Recentemente, al termine di una tre giorni di studio, nel "pianeta" Piemonte, un docente universitario di media età – pareva un Antonio Rosmini laico sull’onda del ricupero storico di Maestro Eckhart – fece la seguente proposta di lavoro: cercare un punto di convergenza tra la destra gagliarda e feroce, la sinistra cinica e crudele, i tiepidi di centro, parassiti e profittatori, il cancro del sangue della società civile, da sempre.
Per quanto fantastica sia una tale proposta, il punto c’è, si trova nell’abisso dell’essere, e pure ha un nome: è l’atto di esistere. Qui ogni uomo – e tutti uomini siamo! – può ritrovare se stesso, con socratica saggezza, la propria persona, libera e sovrana. I romani ne colsero l’essenza pratica – non senza assistenza della Divina Provvidenza – e la chiamarono "res". San Tommaso d’Aquino ne rifinì il concetto metafisico e teologico dicendo che l’atto di esistere è quanto di più intimo è nell’uomo e gli viene direttamente da Dio. Certamente ci vuole un pugno di uomini colti, intelligenti e probi – la minoranza eroica di Gian Battista Vico – i quali aprano l’alveo della storia e trascinino dietro di sé il genere umano: il quale poi farà da sé "con coscienza e arte civili".
Ma posto che questo sia accettato comodamente – e lo dovrebbe perché è oggetto proprio sia della ragione metafisica, sia della ragione etica – resterebbe ancora tutto da fare. È necessaria una leva che, facendo perno sul punto giusto, sollevi il mondo e lo riporti nell’ordine cosmico. E questo perno è Cristo. Non c’è alternativa. C’è piuttosto un’interdipendenza, alla radice dove si annodano natura umana e natura divina: oggetto di Ragione la prima, di Fede sovrannaturale la seconda.

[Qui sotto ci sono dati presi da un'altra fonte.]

-- ==== Sys2Proof/Laws/KeepsFiring.lean ====
section
/-! SUPPORT. What every operation of Firing keeps. -/

namespace Sys2Proof.Machine

theorem execLedStrobe_keeps {z : State} {k : Nat} {s : State} (h : Keeps z s) : KeepsO z (execLedStrobe k s) :=
  (keepsO_ite (.next h) (by (try dsimp only); split <;> (try dsimp only); exacts [(.next (holdCheck_keeps
    (fixStop_keeps h))), (keepsO_ite (.next h) (.next (strobeFalls_keeps (commitOnEdge_keeps (fixStop_keeps h)))))]))

theorem execLgoEdge_keeps {z : State} {k : Nat} {s : State} (h : Keeps z s) : KeepsO z (execLgoEdge k s) := by
  have e := Eq.refl @execLgoEdge; conv_rhs at e => delta execLgoEdge
  rw [e]
  (try dsimp only)
  split <;> (try dsimp only)
  exacts [(.next h), (keepsO_ite (.next h) (.next (lgoFalls_keeps (commitOnEdge_keeps h))))]

end Sys2Proof.Machine
end

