-- ==== Sys2Proof/Laws/TouchesPageMem.lean ====
section
/-! SUPPORT. Which fields of the state every operation of PageMem may change. -/

namespace Sys2Proof.Machine

theorem memErrRec_touches {z : State} {msk : Nat} {kind : Nat} {agent : Nat} {a : Nat} {s : State} (hm : Sub 0x1004
    msk) (h : Touches msk z s) : Touches msk z (memErrRec kind agent a s) :=
  (touches_ite h (evt_touches (hm.of rfl) (putWord_touches (hm.of rfl) (wr_touches (hm.of rfl) h))))

theorem healBlocks_touches {z : State} {msk : Nat} {a : Nat} {n : Nat} {s : State} (hm : Sub 0x200000000 msk) (h :
    Touches msk z s) : Touches msk z (healBlocks a n s) :=
  (Touches.upD_badBlocks (hm.of rfl) h)

theorem agentWrite_touches {z : State} {msk : Nat} {agent : Nat} {a : Nat} {bs : List Sys2Proof.Byte} {s : State} (hm
    : Sub 0x20000100c msk) (h : Touches msk z s) : Touches msk z (agentWrite agent a bs s).2 := by
  have e := Eq.refl @agentWrite; conv at e => rhs; delta agentWrite
  rw [e]
  (try dsimp only)
  split <;> (try dsimp only)
  exacts [(memErrRec_touches (hm.of rfl) h), (memWrite_touches (hm.of rfl) (healBlocks_touches (hm.of rfl) h))]

theorem agentPut_touches {z : State} {msk : Nat} {agent : Nat} {a : Nat} {bs : List Sys2Proof.Byte} {s : State} (hm :
    Sub 0x20000100c msk) (h : Touches msk z s) : Touches msk z (agentPut agent a bs s) :=
  (agentWrite_touches (hm.of rfl) h)

theorem uncorrectable_touches {z : State} {msk : Nat} {agent : Nat} {block : Nat} {s : State} (hm : Sub
    0x1800000041004 msk) (h : Touches msk z s) : Touches msk z (uncorrectable agent block s) := by
  have e := Eq.refl @uncorrectable; conv at e => rhs; delta uncorrectable
  rw [e]
  exact (memErrRec_touches (hm.of rfl) (recordFault_touches (hm.of rfl) (bump_touches (hm.of rfl) h)))

theorem agentRead_touches {z : State} {msk : Nat} {agent : Nat} {a : Nat} {n : Nat} {s : State} (hm : Sub
    0x1800000041004 msk) (h : Touches msk z s) : Touches msk z (agentRead agent a n s).2 := by
  have e := Eq.refl @agentRead; conv at e => rhs; delta agentRead
  rw [e]
  (try dsimp only)
  split <;> (try dsimp only)
  exacts [(memErrRec_touches (hm.of rfl) h), (by (try dsimp only); split <;> (try dsimp only); exacts [(uncorrectable_touches (hm.of rfl) h), h])]

theorem corrected_touches {z : State} {msk : Nat} {d : Nat} {s : State} (hm : Sub 0x1800000041004 msk) (h : Touches
    msk z s) : Touches msk z (corrected d s) :=
  (recordFault_touches (hm.of rfl) (bump_touches (hm.of rfl) h))

end Sys2Proof.Machine
end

La ragione può, in forza del suo atto di esistere, raggiungere quel limite che le è proprio, e che è altissimo. Può creare imperi, lasciare scolpite nelle rocce e tracciare in graffiti sulle pareti, memorie di cui la cultura dei posteri è ghiotta. Ma, giunta a quel limite, la natura vacilla, sia perché ha i piedi di creta, sia perché, lasciata a sé, patisce vertigini. E cade, precipita là da dove s’era elevata con secoli di travaglio e di tragedie, riprendendo il tentativo di conquistare e possedere il creato.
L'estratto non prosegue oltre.